La libertad que, según las palabras de Jesús, viene como consecuencia de la verdad es, fundamentalmente, fruto de la acción í­ntima de Dios en el hombre; fruto, igualmente, del esfuerzo humano por mantenerse fiel a la palabra; es la nueva realidad que se produce en el hombre en su encuentro con la palabra, con la palabra de Dios creadora de salud y de vida; es el nuevo ser -san Pablo lo llama «nueva criatura»- que se hace realidad en el hombre gracias a la acción del Espí­ritu; es la misma existencia escatológica, en la que se hacen realidad las esperanzas humanas y los anuncios proféticos, que hablan de ella como de una realización futura.

Nuestra responsabilidad ante dicha verdad, creadora de la verdadera libertad, está en que ella es regalo; pero, al mismo tiempo, es quehacer, el quehacer del cristiano; es don y, al mismo tiempo, tarea; es gracia y, al mismo tiempo, esfuerzo. El regalo no se recibe fuera del quehacer, ni el don sin la tarea, ni la gracia al margen del esfuerzo.

En nuestra confrontación con la verdad descubierta y amada, la libertad es el premio al esfuerzo por mantenerse fieles a la palabra del Revelador; premio diario al esfuerzo cotidiano; satisfacción í­ntima en el camino oscuro de la fe.

La verdad es la libertad frente a las inconsistentes ofertas salvadoras que le llegan al hombre desde otros «oferentes», que siempre son incapaces de responder satisfactoriamente a las necesidades más profundas del ser humano; es libertad frente a todo lo antidivino que, venga de donde viniere, queda enmarcado dentro de la mentira o pseudós; es libertad frente a todo aquello que -antes y fuera de la óptica de la fe- constituye la base de las esperanzas y aspiraciones humanas; es libertad frente a uno mismo, que le hace capaz de renunciar a la vida -considerada en un nivel puramente humano- por la vida, considerada al nivel de lo que Dios regala.

Esta es la auténtica verdad frente a la que nos sentimos responsables y de la que, a cambio, obtendremos el regalo de la libertad de los hijos de Dios: no esclavizados por aspiraciones o temores; no deslumbrados por el poder o la gloria; no seducidos por apetencias logrables a corto plazo; no doblegados ante dádivas y halagos; no asequibles al desaliento motivado por caminos más brillantes que otros recorren; no desviables del compromiso adquirido ni de la palabra dada.
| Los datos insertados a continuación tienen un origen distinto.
-- ==== Sys2Proof/Machine/Decoder.lean ====
section
/-! DEFINITION. The meanings of the decode half's operations: the seven wire symbols, D.BYTE, which selects one of them by
position and byte, and D.EOM (`42_frame_decode.md` R100 to R108, R110). A wire symbol's meaning is its rule's
pseudocode; only D.BYTE's selection brings a run to it (log 5). -/

namespace Sys2Proof.Machine

/-- W.SOX (`42_frame_decode.md` R101). -/
def decSox (d : DecRegs) : DecEff := .quiet { d with st := .hdr1 }

/-- W.BAD0 (`42_frame_decode.md` R102). -/
def decBad0 (d : DecRegs) : DecEff := d.reject .start .skip

/-- W.VID (`42_frame_decode.md` R103): the only step that reads `DEC_CFG`. -/
def decVid (d : DecRegs) : DecEff := .quiet { d.latchMode with r := 0, c := 0, st := .body }

/-- W.BADV (`42_frame_decode.md` R104). -/
def decBadv (d : DecRegs) : DecEff := d.reject .vendor .skip

/-- W.EOX (`42_frame_decode.md` R105): P.END, in either mode, whatever is pending. -/
def decEox (d : DecRegs) : DecEff :=
  { regs := { decFinish d with st := .skip }, out := [Token.pEnd], rejects := [] }

/-- W.GRP (`42_frame_decode.md` R106): `DEC_ST` stays BODY. -/
def decGrp (g : Byte) (d : DecRegs) : DecEff := decAbsorb g d

/-- W.SKIP (`42_frame_decode.md` R107). -/
def decSkip (d : DecRegs) : DecEff := .quiet d

/-- D.BYTE g on the decode half's registers (`42_frame_decode.md` R100): exactly one wire symbol. -/
def decByte (g : Byte) (d : DecRegs) : DecEff :=
  match d.st with
  | .hdr0 => if g = Config.sox then decSox d else decBad0 d
  | .hdr1 => if g = vidByte (cfgVid d.cfg) then decVid d else decBadv d
  | .body => if g = Config.eox then decEox d else decGrp g d
  | .skip => decSkip d

/-- D.EOM on the decode half's registers (`42_frame_decode.md` R108). -/
def decEom (d : DecRegs) : DecEff :=
  match d.st with
  | .hdr0 => { d.reject .short .hdr0 with regs := d.toHdr0 }
  | .hdr1 => { d.reject .short .hdr0 with regs := d.toHdr0 }
  | .body => { regs := (decFinish d).toHdr0, out := [Token.pEnd], rejects := [] }
  | .skip => .quiet d.toHdr0

/-- D.BYTE g: take one raw message byte (`42_frame_decode.md` R100). -/
def execDByte (g : Byte) (s : State) : Host.Outcome State Fault Refusal :=
  .next (s.applyDec (decByte g))

/-- D.EOM: end of the raw message (`42_frame_decode.md` R108). -/
def execDEom (s : State) : Host.Outcome State Fault Refusal :=
  .next (s.applyDec decEom)

/-- W.SOX: the start byte (`42_frame_decode.md` R101). -/
def execWSox (s : State) : Host.Outcome State Fault Refusal :=
  .next (s.applyDec decSox)

/-- W.BAD0: a first byte that is not 0xF0 (`42_frame_decode.md` R102); which one it is does not matter. -/
def execWBad0 (_g : Byte) (s : State) : Host.Outcome State Fault Refusal :=
  .next (s.applyDec decBad0)

/-- W.VID: the vendor id matches (`42_frame_decode.md` R103); the operand equals `DEC_CFG[6:0]` wherever it is selected. -/
def execWVid (_v : Vid) (s : State) : Host.Outcome State Fault Refusal :=
  .next (s.applyDec decVid)

/-- W.BADV: the vendor id differs (`42_frame_decode.md` R104); which byte it is does not matter. -/
def execWBadv (_g : Byte) (s : State) : Host.Outcome State Fault Refusal :=
  .next (s.applyDec decBadv)

/-- W.EOX: the terminator (`42_frame_decode.md` R105). -/
def execWEox (s : State) : Host.Outcome State Fault Refusal :=
  .next (s.applyDec decEox)

/-- W.GRP g: a body byte (`42_frame_decode.md` R106). -/
def execWGrp (g : Byte) (s : State) : Host.Outcome State Fault Refusal :=
  .next (s.applyDec (decGrp g))

/-- W.SKIP: a byte of a rejected or already terminated message (`42_frame_decode.md` R107). -/
def execWSkip (s : State) : Host.Outcome State Fault Refusal :=
  .next (s.applyDec decSkip)

end Sys2Proof.Machine
end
Hablar de verdad liberadora en otro sentido equivaldrí­a a empobrecer este poder creador y redentor de la verdad.

3. La permanencia como condición
El auténtico discipulado cristiano es definido por la permanencia. Es la palabra que aparece obsesivamente cuando se trata de profundizar en la naturaleza del discipulado cristiano (Jn 15). Los discí­pulos de Jesús deben permanecer en él y él en ellos. Esta permanencia o inmanencia mutuas pretenden expresar la proximidad vinculante entre una persona y otra. En efecto, ¿cómo puede una persona estar, hallarse, vivir o permanecer en otra? Esto únicamente puede lograrse mediante actos estrictamente personales: conocimiento, afecto, intercomunicación, confianza, aceptación, acogida, compromiso… Esta permanencia implica una fidelidad a toda prueba, que supone la disponibilidad total de una persona por la otra hasta la entrega de la propia vida por ella (Jn 15,13; 10,11-13).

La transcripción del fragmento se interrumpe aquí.